Quais são algumas das piores práticas para aplicações Ruby on Rails?

2013 March 24, 12:45 h

Alguns dias atrás me pediram para responder no Quora a pergunta "Ruby on Rails: Quais são algumas das piores práticas para aplicações Ruby on Rails?". Foi uma resposta que teve muitos votos positivos então resolvi que seria um bom post para meu blog. Segue minha versão extendida.

Existem diversas práticas ruins em desenvolvimento de aplicações em geral e em particular em Ruby on Rails. Eu mesmo já cometi e aprendi sobre várias elas na prática e em particular tive que pegar alguns projetos de resgate onde continuo vendo os mesmos erros acontecendo repetidamente, então vamos tentar resumir as principais que mais me irritam.
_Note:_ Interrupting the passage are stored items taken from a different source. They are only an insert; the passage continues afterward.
/-! ## updHport -/

@[simp] theorem Mach.updHport_clk (k : Nat) (f : HPort → HPort) (m : Mach) : (m.updHport k f).clk = m.clk := rfl
@[simp] theorem Mach.updHport_hub (k : Nat) (f : HPort → HPort) (m : Mach) : (m.updHport k f).hub = m.hub := rfl
@[simp] theorem Mach.updHport_tines (k : Nat) (f : HPort → HPort) (m : Mach) : (m.updHport k f).tines = m.tines := rfl
@[simp] theorem Mach.updHport_disp (k : Nat) (f : HPort → HPort) (m : Mach) : (m.updHport k f).disp = m.disp := rfl
@[simp] theorem Mach.updHport_retry (k : Nat) (f : HPort → HPort) (m : Mach) : (m.updHport k f).retry = m.retry := rfl
@[simp] theorem Mach.updHport_front (k : Nat) (f : HPort → HPort) (m : Mach) : (m.updHport k f).front = m.front := rfl
@[simp] theorem Mach.updHport_med (k : Nat) (f : HPort → HPort) (m : Mach) : (m.updHport k f).med = m.med := rfl
@[simp] theorem Mach.updHport_grid (k : Nat) (f : HPort → HPort) (m : Mach) : (m.updHport k f).grid = m.grid := rfl
@[simp] theorem Mach.updHport_ports (k : Nat) (f : HPort → HPort) (m : Mach) : (m.updHport k f).ports = m.ports := rfl
@[simp] theorem Mach.updHport_stg (k : Nat) (f : HPort → HPort) (m : Mach) : (m.updHport k f).stg = m.stg := rfl
@[simp] theorem Mach.updHport_drill (k : Nat) (f : HPort → HPort) (m : Mach) : (m.updHport k f).drill = m.drill := rfl
@[simp] theorem Mach.updHport_plots (k : Nat) (f : HPort → HPort) (m : Mach) : (m.updHport k f).plots = m.plots := rfl
@[simp] theorem Mach.updHport_power (k : Nat) (f : HPort → HPort) (m : Mach) : (m.updHport k f).power = m.power := rfl
@[simp] theorem Mach.updHport_heat (k : Nat) (f : HPort → HPort) (m : Mach) : (m.updHport k f).heat = m.heat := rfl
@[simp] theorem Mach.updHport_boot (k : Nat) (f : HPort → HPort) (m : Mach) : (m.updHport k f).boot = m.boot := rfl
@[simp] theorem Mach.updHport_img (k : Nat) (f : HPort → HPort) (m : Mach) : (m.updHport k f).img = m.img := rfl
@[simp] theorem Mach.updHport_polez (k : Nat) (f : HPort → HPort) (m : Mach) : (m.updHport k f).polez = m.polez := rfl
@[simp] theorem Mach.updHport_ybk (k : Nat) (f : HPort → HPort) (m : Mach) : (m.updHport k f).ybk = m.ybk := rfl

/-! ## setTine -/

@[simp] theorem Mach.setTine_clk (k : Nat) (v : Tine) (m : Mach) : (m.setTine k v).clk = m.clk := rfl
@[simp] theorem Mach.setTine_hub (k : Nat) (v : Tine) (m : Mach) : (m.setTine k v).hub = m.hub := rfl
@[simp] theorem Mach.setTine_disp (k : Nat) (v : Tine) (m : Mach) : (m.setTine k v).disp = m.disp := rfl
@[simp] theorem Mach.setTine_retry (k : Nat) (v : Tine) (m : Mach) : (m.setTine k v).retry = m.retry := rfl
@[simp] theorem Mach.setTine_front (k : Nat) (v : Tine) (m : Mach) : (m.setTine k v).front = m.front := rfl
@[simp] theorem Mach.setTine_med (k : Nat) (v : Tine) (m : Mach) : (m.setTine k v).med = m.med := rfl
@[simp] theorem Mach.setTine_grid (k : Nat) (v : Tine) (m : Mach) : (m.setTine k v).grid = m.grid := rfl
@[simp] theorem Mach.setTine_ports (k : Nat) (v : Tine) (m : Mach) : (m.setTine k v).ports = m.ports := rfl
@[simp] theorem Mach.setTine_stg (k : Nat) (v : Tine) (m : Mach) : (m.setTine k v).stg = m.stg := rfl
@[simp] theorem Mach.setTine_drill (k : Nat) (v : Tine) (m : Mach) : (m.setTine k v).drill = m.drill := rfl
@[simp] theorem Mach.setTine_plots (k : Nat) (v : Tine) (m : Mach) : (m.setTine k v).plots = m.plots := rfl
@[simp] theorem Mach.setTine_hitch (k : Nat) (v : Tine) (m : Mach) : (m.setTine k v).hitch = m.hitch := rfl
@[simp] theorem Mach.setTine_power (k : Nat) (v : Tine) (m : Mach) : (m.setTine k v).power = m.power := rfl
@[simp] theorem Mach.setTine_heat (k : Nat) (v : Tine) (m : Mach) : (m.setTine k v).heat = m.heat := rfl
@[simp] theorem Mach.setTine_boot (k : Nat) (v : Tine) (m : Mach) : (m.setTine k v).boot = m.boot := rfl
@[simp] theorem Mach.setTine_img (k : Nat) (v : Tine) (m : Mach) : (m.setTine k v).img = m.img := rfl
@[simp] theorem Mach.setTine_polez (k : Nat) (v : Tine) (m : Mach) : (m.setTine k v).polez = m.polez := rfl
@[simp] theorem Mach.setTine_ybk (k : Nat) (v : Tine) (m : Mach) : (m.setTine k v).ybk = m.ybk := rfl

/-! ## updSq -/

@[simp] theorem Mach.updSq_clk (a b : Nat) (f : Sq → Sq) (m : Mach) : (m.updSq a b f).clk = m.clk := rfl
@[simp] theorem Mach.updSq_hub (a b : Nat) (f : Sq → Sq) (m : Mach) : (m.updSq a b f).hub = m.hub := rfl
@[simp] theorem Mach.updSq_tines (a b : Nat) (f : Sq → Sq) (m : Mach) : (m.updSq a b f).tines = m.tines := rfl
@[simp] theorem Mach.updSq_disp (a b : Nat) (f : Sq → Sq) (m : Mach) : (m.updSq a b f).disp = m.disp := rfl
@[simp] theorem Mach.updSq_retry (a b : Nat) (f : Sq → Sq) (m : Mach) : (m.updSq a b f).retry = m.retry := rfl
@[simp] theorem Mach.updSq_med (a b : Nat) (f : Sq → Sq) (m : Mach) : (m.updSq a b f).med = m.med := rfl
@[simp] theorem Mach.updSq_grid (a b : Nat) (f : Sq → Sq) (m : Mach) : (m.updSq a b f).grid = m.grid := rfl
@[simp] theorem Mach.updSq_ports (a b : Nat) (f : Sq → Sq) (m : Mach) : (m.updSq a b f).ports = m.ports := rfl
@[simp] theorem Mach.updSq_stg (a b : Nat) (f : Sq → Sq) (m : Mach) : (m.updSq a b f).stg = m.stg := rfl
@[simp] theorem Mach.updSq_drill (a b : Nat) (f : Sq → Sq) (m : Mach) : (m.updSq a b f).drill = m.drill := rfl
@[simp] theorem Mach.updSq_plots (a b : Nat) (f : Sq → Sq) (m : Mach) : (m.updSq a b f).plots = m.plots := rfl
@[simp] theorem Mach.updSq_hitch (a b : Nat) (f : Sq → Sq) (m : Mach) : (m.updSq a b f).hitch = m.hitch := rfl
@[simp] theorem Mach.updSq_power (a b : Nat) (f : Sq → Sq) (m : Mach) : (m.updSq a b f).power = m.power := rfl
@[simp] theorem Mach.updSq_heat (a b : Nat) (f : Sq → Sq) (m : Mach) : (m.updSq a b f).heat = m.heat := rfl
@[simp] theorem Mach.updSq_boot (a b : Nat) (f : Sq → Sq) (m : Mach) : (m.updSq a b f).boot = m.boot := rfl
@[simp] theorem Mach.updSq_img (a b : Nat) (f : Sq → Sq) (m : Mach) : (m.updSq a b f).img = m.img := rfl
@[simp] theorem Mach.updSq_polez (a b : Nat) (f : Sq → Sq) (m : Mach) : (m.updSq a b f).polez = m.polez := rfl
@[simp] theorem Mach.updSq_ybk (a b : Nat) (f : Sq → Sq) (m : Mach) : (m.updSq a b f).ybk = m.ybk := rfl

/-! ## updCq -/

@[simp] theorem Mach.updCq_clk (a b : Nat) (f : Cq → Cq) (m : Mach) : (m.updCq a b f).clk = m.clk := rfl
@[simp] theorem Mach.updCq_hub (a b : Nat) (f : Cq → Cq) (m : Mach) : (m.updCq a b f).hub = m.hub := rfl
@[simp] theorem Mach.updCq_tines (a b : Nat) (f : Cq → Cq) (m : Mach) : (m.updCq a b f).tines = m.tines := rfl
@[simp] theorem Mach.updCq_disp (a b : Nat) (f : Cq → Cq) (m : Mach) : (m.updCq a b f).disp = m.disp := rfl
@[simp] theorem Mach.updCq_retry (a b : Nat) (f : Cq → Cq) (m : Mach) : (m.updCq a b f).retry = m.retry := rfl
@[simp] theorem Mach.updCq_med (a b : Nat) (f : Cq → Cq) (m : Mach) : (m.updCq a b f).med = m.med := rfl
@[simp] theorem Mach.updCq_grid (a b : Nat) (f : Cq → Cq) (m : Mach) : (m.updCq a b f).grid = m.grid := rfl
@[simp] theorem Mach.updCq_ports (a b : Nat) (f : Cq → Cq) (m : Mach) : (m.updCq a b f).ports = m.ports := rfl
@[simp] theorem Mach.updCq_stg (a b : Nat) (f : Cq → Cq) (m : Mach) : (m.updCq a b f).stg = m.stg := rfl
@[simp] theorem Mach.updCq_drill (a b : Nat) (f : Cq → Cq) (m : Mach) : (m.updCq a b f).drill = m.drill := rfl
@[simp] theorem Mach.updCq_plots (a b : Nat) (f : Cq → Cq) (m : Mach) : (m.updCq a b f).plots = m.plots := rfl
@[simp] theorem Mach.updCq_hitch (a b : Nat) (f : Cq → Cq) (m : Mach) : (m.updCq a b f).hitch = m.hitch := rfl
@[simp] theorem Mach.updCq_power (a b : Nat) (f : Cq → Cq) (m : Mach) : (m.updCq a b f).power = m.power := rfl
@[simp] theorem Mach.updCq_heat (a b : Nat) (f : Cq → Cq) (m : Mach) : (m.updCq a b f).heat = m.heat := rfl
@[simp] theorem Mach.updCq_boot (a b : Nat) (f : Cq → Cq) (m : Mach) : (m.updCq a b f).boot = m.boot := rfl
@[simp] theorem Mach.updCq_img (a b : Nat) (f : Cq → Cq) (m : Mach) : (m.updCq a b f).img = m.img := rfl
@[simp] theorem Mach.updCq_polez (a b : Nat) (f : Cq → Cq) (m : Mach) : (m.updCq a b f).polez = m.polez := rfl
@[simp] theorem Mach.updCq_ybk (a b : Nat) (f : Cq → Cq) (m : Mach) : (m.updCq a b f).ybk = m.ybk := rfl

/-! ## updZone -/

@[simp] theorem Mach.updZone_clk (a b : Nat) (f : Zone → Zone) (m : Mach) : (m.updZone a b f).clk = m.clk := rfl
@[simp] theorem Mach.updZone_hub (a b : Nat) (f : Zone → Zone) (m : Mach) : (m.updZone a b f).hub = m.hub := rfl
@[simp] theorem Mach.updZone_tines (a b : Nat) (f : Zone → Zone) (m : Mach) : (m.updZone a b f).tines = m.tines := rfl
@[simp] theorem Mach.updZone_disp (a b : Nat) (f : Zone → Zone) (m : Mach) : (m.updZone a b f).disp = m.disp := rfl
@[simp] theorem Mach.updZone_retry (a b : Nat) (f : Zone → Zone) (m : Mach) : (m.updZone a b f).retry = m.retry := rfl
@[simp] theorem Mach.updZone_front (a b : Nat) (f : Zone → Zone) (m : Mach) : (m.updZone a b f).front = m.front := rfl
@[simp] theorem Mach.updZone_grid (a b : Nat) (f : Zone → Zone) (m : Mach) : (m.updZone a b f).grid = m.grid := rfl
@[simp] theorem Mach.updZone_ports (a b : Nat) (f : Zone → Zone) (m : Mach) : (m.updZone a b f).ports = m.ports := rfl
@[simp] theorem Mach.updZone_stg (a b : Nat) (f : Zone → Zone) (m : Mach) : (m.updZone a b f).stg = m.stg := rfl
@[simp] theorem Mach.updZone_drill (a b : Nat) (f : Zone → Zone) (m : Mach) : (m.updZone a b f).drill = m.drill := rfl
@[simp] theorem Mach.updZone_plots (a b : Nat) (f : Zone → Zone) (m : Mach) : (m.updZone a b f).plots = m.plots := rfl
@[simp] theorem Mach.updZone_hitch (a b : Nat) (f : Zone → Zone) (m : Mach) : (m.updZone a b f).hitch = m.hitch := rfl
@[simp] theorem Mach.updZone_power (a b : Nat) (f : Zone → Zone) (m : Mach) : (m.updZone a b f).power = m.power := rfl
@[simp] theorem Mach.updZone_heat (a b : Nat) (f : Zone → Zone) (m : Mach) : (m.updZone a b f).heat = m.heat := rfl
@[simp] theorem Mach.updZone_boot (a b : Nat) (f : Zone → Zone) (m : Mach) : (m.updZone a b f).boot = m.boot := rfl
@[simp] theorem Mach.updZone_img (a b : Nat) (f : Zone → Zone) (m : Mach) : (m.updZone a b f).img = m.img := rfl
@[simp] theorem Mach.updZone_polez (a b : Nat) (f : Zone → Zone) (m : Mach) : (m.updZone a b f).polez = m.polez := rfl
@[simp] theorem Mach.updZone_ybk (a b : Nat) (f : Zone → Zone) (m : Mach) : (m.updZone a b f).ybk = m.ybk := rfl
1) Primeiro de tudo é a ausência de testes, ou cobertura muito pequena, ou testes que são muito frágeis. Pessoal, isso é uma coisa básica! Se ainda não fazem isso comecem imediatamente a adicionar os malditos testes! Quanto pior for a qualidade e cobertura dos testes proporcionalmente mais caro fica manter e expandir uma aplicação, ponto final. Codificadores que não escrevem testes demonstram muito pouco respeito pela sua própria prática.

Já discutimos ad nauseaum (dica pra começar: "The RSpec Book") sobre testes nos últimos anos então o que não falta é material para aprender e as melhores práticas. Não me importo se os testes são feitos "by the book" escrevendo testes antes do código ou se os testes são adicionados depois do código, contanto que no final existam testes que eu possa executar e ter segurança de que não estou criando bugs de regressão, quebrando coisas que não deveria. Não custa quase nada adicionar os testes mínimos, então adicionem.
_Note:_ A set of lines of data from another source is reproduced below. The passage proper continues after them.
-- ==== Sys2Proof/Tests/Slice0.lean ====
section
/-! SUPPORT. The WellFormed smoke test, and witnesses for the hypotheses of the statements: one theorem a clause, on small states built from `up`. -/

set_option Elab.async false

namespace Sys2Proof.Tests

open Sys2Proof Sys2Proof.Machine

/-- A controller in service that nothing has used yet. -/
def up : Mach :=
  { Mach.reset with boot := { Boot.reset with phase := 9 }, clk := { Clock.reset with coldHeld := false, basesLoaded := true } }

/-- The state with that machine and reset's configuration. -/
def st (m : Mach) : State := State.reset.withM m

/-- `up` with plot 0 enabled and queues 0 and 1 of it, each holding one entry. -/
def upQ : Mach :=
  ((((up.updBar0 0 fun b => { b with rdy := true }).updCq 0 0 fun q => { q with size := 4 }).updCq 0 1 fun q =>
    { q with size := 4 }).updSq 0 0 fun q => { q with size := 4, tail := 1 }).updSq 0 1 fun q =>
      { q with size := 4, tail := 1, cq := 1 }

/-- A media task of swath 0, and a front-end task. -/
def tMedia : Task :=
  { kind := .media, lane := 2, cls := 2, scope := 0, since := 0, waited := 0, stamp := 0, die := 0, retried := none, toHead := false, req := 7, unit_ := none }
def tFront : Task :=
  { kind := .frontEnd, lane := 1, cls := 1, scope := 0, since := 0, waited := 0, stamp := 1, die := 0, retried := none, toHead := false, req := 0, unit_ := none }

/-- `up` with a media task waiting on tine 1 and one running on tine 2. -/
def upT : Mach := (up.setTine 1 { Tine.init with l2 := [tMedia] }).setTine 2 { Tine.init with running := some tMedia }

/-- `up` with one task in the hub dispatcher. -/
def upD : Mach := { up with disp := [tFront] }
/-- A submission entry of all zeros but the opcode and the namespace. -/
def sqe (opc : BitVec 8) (nsid : BitVec 32) : Sqe := { Sqe.zero with opc := opc, nsid := nsid }
/-- A command of I/O queue 1 of plot 0 with stamp 1, and of the admin queue, at its front-end task. -/
def ioCmd (e : Sqe) : Cmd := newCmd 1 0 1 1 0 0 e
def admCmd (e : Sqe) : Cmd := newCmd 1 0 0 0 0 0 e
/-- A machine with one command in flight. -/
def fly (c : Cmd) (m : Mach) : Mach := m.onFront fun f => { f with inflight := [c], nextStamp := 2 }
def upF : Mach := (fly (ioCmd (sqe 0x02 1)) upQ).setTine 2 { Tine.init with running := some tFront }
/-- `up` with acre 0 fencing. -/
def upFencing : Mach := up.onHub fun h => { h with fencing := [(0, true)], cause := [(0, 3)] }
/-- A command at a stage. -/
def atStage (st : Stage) (c : Cmd) : Cmd := { c with stage := st }
/-- A worker's record of the forwarded command with stamp 1. -/
def rec1 : Recv :=
  { tag := 1, st := 0, gen := 0, plot := 0, wrBytes := 0, rdFrom := 0, status := Status.ok, dw0 := 0, dw1 := 0, out := [], crcs := [] }
/-- `up` with an Asynchronous Event Request outstanding and interrupt bits 0 and 3 set. -/
def upA : Mach := (fly (atStage .held (admCmd (sqe 0x0C 0))) upQ).onHub fun h => { h with intSts := 9 }
/-- `up` with a PTM request sent at edge 100. -/
def upPtm : Mach := up.onGrid fun g => { g with awaiting := some 100 }
/-- A read granted on die 0 and a program of a headland sector. -/
def rqRead : SlotReq := mkReq 0 .read .other 5 1 4096
def rqHead : SlotReq := mkReq 0 .program (.headland 0 0) 0 3 0
def upIssue (r : SlotReq) : Mach := up.updDie 0 fun d => { d with op := some r, granted := true }
def upRun (r : SlotReq) : Mach := up.updDie 0 fun d => { d with op := some r, st := .reading }
def upTrain (r : Nat) : Mach := up.updChan 3 fun c => { c with training := true, attempt := some (4, r), vccq12 := true }
/-- A ladder of no command on die 0. -/
def lad (rung : Nat) (around : Bool) : Ladder :=
  { id := 9, stamp := 0, nsid := 1, lbas := [0], die := 0, block := 5, group := 40, lane := 1, rung := rung, tried := [], best := 0,
    bestUnsat := 0, around := around, turned := false, waiting := 0, input := none, sweep := false, res := none }
/-- A zone bound on bed 0 with one column carried by parity. -/
def colsOf (n : Nat) : List Col := (List.range n).map fun i => { ch := i, blocks := [(5, 0)], carried := i == 0, erased := true, next := 0 }
def upZ : Mach :=
  (up.updNs 1 fun n => { n with exists_ := true, width := 16, zones := 4, zsze := 1048576, nsze := 4194304, attached := [0] }).updZone 1 0
    fun z => { z with st := .implOpen, bound := true, cols := colsOf 16, zcap := 1000000, wp := 8, adm := 8, dend := 8 }
/-- A read of line 4 of port 0 with identifier 1, and `up` with port 0 in service and that read queued. -/
def dramRd : DramReq := { mkDram 4 1 .readReturn false 0 .other 0 with id := 1 }
def upDram : Mach := up.updPort 0 fun p => { p with st := 2, rate := 880, reqs := [dramRd] }
/-- `up` with pool A of acre 0 set up and its buffer 0 held by internal class 6. -/
def upPool : Mach := up.updPool 0 0 fun _ =>
  { bufs := [(0, { Buf.init with held := true, owner := requester true 6, record := 4096 })], count := 4096, low := 4095 }
/-- A descriptor that moves 4 KiB inside the DRAM of acre 0, one of no entries, and `up` with one placed on acre 0's drills. -/
def ent (dest : Bool) (addr : Nat) : DrillEntry :=
  { addr := addr, len := 4096, dest := dest, port := 0, acre := 0, space := .dram, pool := 0, resOk := true }
def dsc : DrillDesc :=
  { len := 4096, entries := [ent false 0, ent true 8192], enc := false, dec := false, phaseEnd := false, grainGen := false, grainChk := false,
    lane0 := false, hostRo := false, internal := false, requester := 0, tweak := 0, nsid := 1, stamp := 0, crcEntry := ent true 0, resOk := true }
def dsc0 : DrillDesc := { dsc with len := 0, entries := [] }
def upDsc (d : DrillDesc) (started : Bool) : Mach := up.updGroup 0 fun p =>
  { p with queue := [{ id := 5, d := d, moved := 0, started := started, engine := none, ended := none, seals := 0, sealAt := 0, stream := [],
                       last := none, placedAt := 0, squash := false }] }
/-- An image that passes every check, `up` with it staged whole while slot 0 runs, and with it in slot 1 beside a running image. -/
def hdr1 : ImageHdr :=
  { magic := 0x53544E47, format := 1, family := 1, parts := 3, hdrLen := 4096, crcOk := true, version := 7, epoch := 1, keyIndex := 0, live := true,
    bodyLen := 4096, digest := 99, stateFmt := 1, oldestFmt := 1, sigOk := true }
def upImg : Mach := upQ.onImg fun i =>
  { i with stage := 2, hdr := some hdr1, hdrBytes := 4096, body := 4096, staged := [], running := 0, runHdr := some { hdr1 with version := 6 }, version := 6 }
def upImg2 : Mach := upImg.onImg fun i => { i with slots := Tbl.put Slot.init 1 { hdr := some hdr1, bodyOk := true } i.slots, valid := [1] }
/-- A machine with a complete unit of column 3 that has not been programmed. -/
def upUnit : Mach := upZ.onMed fun x =>
  { x with units := [{ nsid := 1, zone := 0, row := 0, col := 3, bytes := 4096, full := true, issued := false, done := false, folded := false, lost := false, plots := [] }] }
/-- `up` with plot 5 in a state, holding a key. -/
def upPlot (st_ : PlotState) : Mach := upQ.updPlot 5 fun x => { x with st := st_, after := .ready, key := 3 }
/-- A ring member of a role whose ports train; with both ports in a state; and a manager whose ring is closed with member 1 in a state. -/
def upRing (role : Nat) : Mach := upQ.onHitch fun h =>
  { h with role := role, ports := [(0, { HPort.init with st := 1 }), (1, { HPort.init with st := 1 })] }
def upLink (role st_ : Nat) : Mach := (upRing role).onHitch fun h =>
  { h with ports := [(0, { HPort.init with st := st_, width := 8 }), (1, { HPort.init with st := st_, width := 8 })] }
def upMember (st_ : Nat) : Mach := (upLink 1 2).onHitch fun h =>
  { h with ring := 2, members := [(1, { Member.init with st := st_, entry := { identity := 5, version := 1, namespaces := 2 } })] }
/-- A manager that has forwarded the command with stamp 1 to member 1, and an admitted worker. -/
def fwd1 : Fwd := { stamp := 1, pos := 1, rdBytes := 0 }
def upFwd : Mach := (fly (atStage .media (ioCmd (sqe 0x02 1025))) (upMember 1)).onHitch fun h => { h with fwd := [fwd1] }
def upWorker : Mach := (upLink 2 2).onHitch fun h => { h with admitted := true, pos := 1, recv := [rec1] }
/-- A machine whose service port is enabled. -/
def svc (m : Mach) : Mach := m.onBoot fun b => { b with straps := { b.straps with svcEn := true } }
/-- A machine that is entering power state 3. -/
def entering (m : Mach) : Mach := m.onPower fun p => { p with entering := some 3 }
/-- A descriptor that is being moved on acre 0's drills. -/
def upChunk : Mach := up.updGroup 0 fun p =>
  { p with queue := [{ id := 5, d := dsc, moved := 0, started := true, engine := some 2, ended := none, seals := 0, sealAt := 0, stream := [],
                       last := none, placedAt := 0, squash := false }] }
/-- A trip that has gated the acres, its dump done. -/
def upTrip (gated : Bool) : Mach := (up.onHeat fun h => { h with active := true, gated := gated, coolAt := some 0 }).onPower fun p =>
  { p with dumping := true, dumpCause := 2, dumpDoneF := gated }
/-- A controller in a start-up phase, and what a phase finds when nothing is wrong. -/
def upPhase (n : Nat) : Mach := up.onBoot fun b => { b with phase := n }
def found : PhaseInfo :=
  { badTines := [], badAcres := [], profiles := [], idents := [], featErrs := [], flashModes := [], vccq18 := [], deadDies := [], unmatched := [], badChans := [], dramPop := [], board := [], badCopies := [],
    dumpValid := [], badImages := [] }

/-! ## Worked examples of the spec -/

/-- 02 R103: a 4 KiB read costs 2.61 µJ and a program 264.4 µJ at K = 1; at K = 1.02 a program is charged 269.69 µJ. -/
theorem test_energyExample : Profile.ref.energy .read 1 4216 = 2605 ∧ Profile.ref.energy .program 4 (16 * 18432) = 264400 ∧
    Profile.ref.energy .program 4 (16 * 18432) * 4178 / 4096 = 269693 := by decide
/-- 06 R294: o = 300,000 in zone 37 lies in stripe row 312, data column 7, block 32; the parity column is 13. -/
theorem test_placeExample : rowOf 16 64 300000 = 312 ∧ dcolOf 16 64 300000 = 7 ∧ 300000 % 64 = 32 ∧ parityCol 16 37 312 = 13 ∧
    dataCol 16 37 312 7 = 7 := by decide
/-- 03 R123, R166: 96 beds hold 754,974,720 MiB, and a headland namespace of 4.0 TB takes 9,935 slots. -/
theorem test_capacityExample : 96 * Config.slotsPerDie * (15 * Profile.ref.blockBlocks) / 256 = 754974720 ∧
    headSlots Profile.ref (4000000000000 / 4096) = 9935 := by decide +kernel
/-- 03 R156: AF at 55 °C is 6.44. -/
theorem test_agingExample : agingFactor (55 * 16) * 100 / 2 ^ 20 = 644 := by decide +kernel
/-- 12 R553: two copies of the top generation that differ leave the record unresolved; a majority is used, and one copy differs. -/
theorem test_recordExample :
    chooseRec [recordCopy 8 0 9041 [1], recordCopy 8 1 9041 [2], recordCopy 8 2 9040 [3]] = .unresolved ∧
    chooseRec [recordCopy 8 0 9041 [1], recordCopy 8 1 9041 [2], recordCopy 8 2 9041 [1]] = .used 9041 [1] 1 := by decide +kernel
/-- 15 R630: SWT_DRIFT39 of acre 2, swath 6, and FUR_CTRL7 of acre 2. -/
theorem test_offsetExample : placeOf 0x0370069C = .swath 22 0x69C ∧ placeOf 0x0300081C = .acre 2 0x81C := by decide

/-! Ill-formed terms, one for each check of WellFormed. -/

theorem test_wf_acreNo : Instr.wf (.furCtrlWrite 4 0 0 0) = false := by decide
theorem test_wf_swathNo : Instr.wf (.mgdNandWpWrite 32 0 0 0) = false := by decide
theorem test_wf_tineNo : Instr.wf (.takeTask 512 false 0) = false := by decide
theorem test_wf_channelNo : Instr.wf (.patternCheck 64 true) = false := by decide
theorem test_wf_dieNo : Instr.wf (.opIssue 2048 0) = false := by decide
theorem test_wf_localBed : Instr.wf (.furCtrlWrite 0 32 0 0) = false := by decide
theorem test_wf_levelGroup : Instr.wf (.levelSweep 0 0 8 [] 0) = false := by decide
theorem test_wf_plotNo : Instr.wf (.plotResetDone 1024 0) = false := by decide
theorem test_wf_queueNo : Instr.wf (.completionPost 0 513 false 0) = false := by decide
theorem test_wf_vfCount : Instr.wf (.vfEnableSet 0 1024) = false := by decide
theorem test_wf_faultCode : Instr.wf (.tineFault 0 16) = false := by decide
theorem test_wf_portNo : Instr.wf (.keepaliveSend 2 0) = false := by decide
theorem test_wf_positionNo : Instr.wf (.readmitTimer 8 0) = false := by decide
theorem test_wf_sideband : Instr.wf (.sidebandChange 0 3) = false := by decide
theorem test_wf_groupNo : Instr.wf (.drillTakeChunk 5 0 false 0) = false := by decide
theorem test_wf_engineNo : Instr.wf (.drillTakeChunk 0 8 false 0) = false := by decide
theorem test_wf_subchannelNo : Instr.wf (.dramCommandSlot 0 2 [] [] 0) = false := by decide
theorem test_wf_rankNo : Instr.wf (.refreshDue 0 2 0) = false := by decide
theorem test_wf_poolNo : Instr.wf (.bufferFree 0 5 0 false 0 0) = false := by decide
theorem test_wf_coreNo : Instr.wf (.mcoreWatchdog 4 0) = false := by decide
theorem test_wf_diodeNo : Instr.wf (.diodeSelfCheck 5 0 0 0) = false := by decide
theorem test_wf_windowOffset : Instr.wf (.loRegisterRead 0x10000000) = false := by decide
theorem test_wf_tableOffset : Instr.wf (.regRd 0x00400000) = false := by decide
theorem test_wf_byteNo : Instr.wf (.polezOpcodeNotSupported 0 256) = false := by decide
theorem test_wf_payload : Instr.wf (.polezImageBlock 0 (List.replicate 4097 0) 0) = false := by decide +kernel
theorem test_wf_entryOk : Instr.wf (.ioFetch [{ Sqe.zero with data := [1] }]) = false := by decide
Ultimamente tivemos diversos problemas de segurança, muita gente simplesmente atualizou suas gems para as mais recentes para pegar as correções. Somente quem tinha bons testes viu que algumas dessas correções introduziam regressões. Quem não testou e só atualizou acabou colocando no ar versões com bugs.

2) Escreva nomes em inglês dentro do seu código. Não me importo se você é brasileiro, italiano, francês ou o que for. Nomes de classes, de variáveis, de métodos, tudo deve ser em inglês. Estamos num mundo globalizado, não é pensar muito longe que amanhã um americano vai mexer no seu código todo em português. Além do problema de consistência: a sintaxe da linguagem, todas as bibliotecas padrão, é tudo em inglês. É uma enorme dissonância cognitiva ter nomes em português no meio. É como você estar lendo uma revista em português com diversos parágrafos em inglês no meio. Não faz nenhum sentido.
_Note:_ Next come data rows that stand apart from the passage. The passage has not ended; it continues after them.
-- ==== Sys2Proof/Syntax.lean ====
section
/-! DEFINITION. The command set: one constructor per row of spec/opcode_table.json (30_encoding.md R72). -/

namespace Sys2Proof

/-- A command with its operands, named as the opcode table names them. -/
inductive Instr where
  /-- R190 -/
  | nop
  /-- R191 -/
  | clear
  /-- R100: `i` the byte value, `v` the binary32 pattern. -/
  | wfreq (i : Byte) (v : Word)
  /-- R101 -/
  | rfreq (i : Byte)
  /-- R121 -/
  | build
  /-- R126 -/
  | rclen (b : Byte)
  /-- R127: `k` the 32-bit chunk of the code. -/
  | rcode (b : Byte) (k : BitVec 3)
  /-- R124 -/
  | rnode (n : NodeIdx)
  /-- R125 -/
  | rwgt (n : NodeIdx)
  /-- R150 -/
  | enc (b : Byte)
  /-- R151 -/
  | eflush
  /-- R170 -/
  | setpad (p : Byte)
  /-- R173 -/
  | dec (x : Byte)
  /-- R174 -/
  | declast (x : Byte)
  /-- R175 -/
  | decend
  deriving DecidableEq, Repr

end Sys2Proof
end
E aproveitando outra coisa que muitos não fazem: não é obrigatório usar o sistema de localização do Rails. Porém no primeiro momento onde você se ver adicionando strings de mensagens dentro de models e controllers, pare! Existe local para isso, e é em config/locales. Não tem nada pior do que achar dezenas de mensagens espalhadas por todas as classes.

3) Hoje existem diversos frameworks e bibliotecas para front-end, seja para stylesheet (Bourbon, Bootstrap, Compass), para javascript (jQuery, Ember, Angular, Backbone), e diversas ferramentas (Sass, Coffeescript). Além disso temos toda uma convenção e estruturas em app/assets para organizar tudo issso. Parem de colocar styles e javascript inline espalhados pelas views! É sintoma de preguiça, de falta de conhecimento e tentativa de pular passos fazendo gambiarras. Não faça isso!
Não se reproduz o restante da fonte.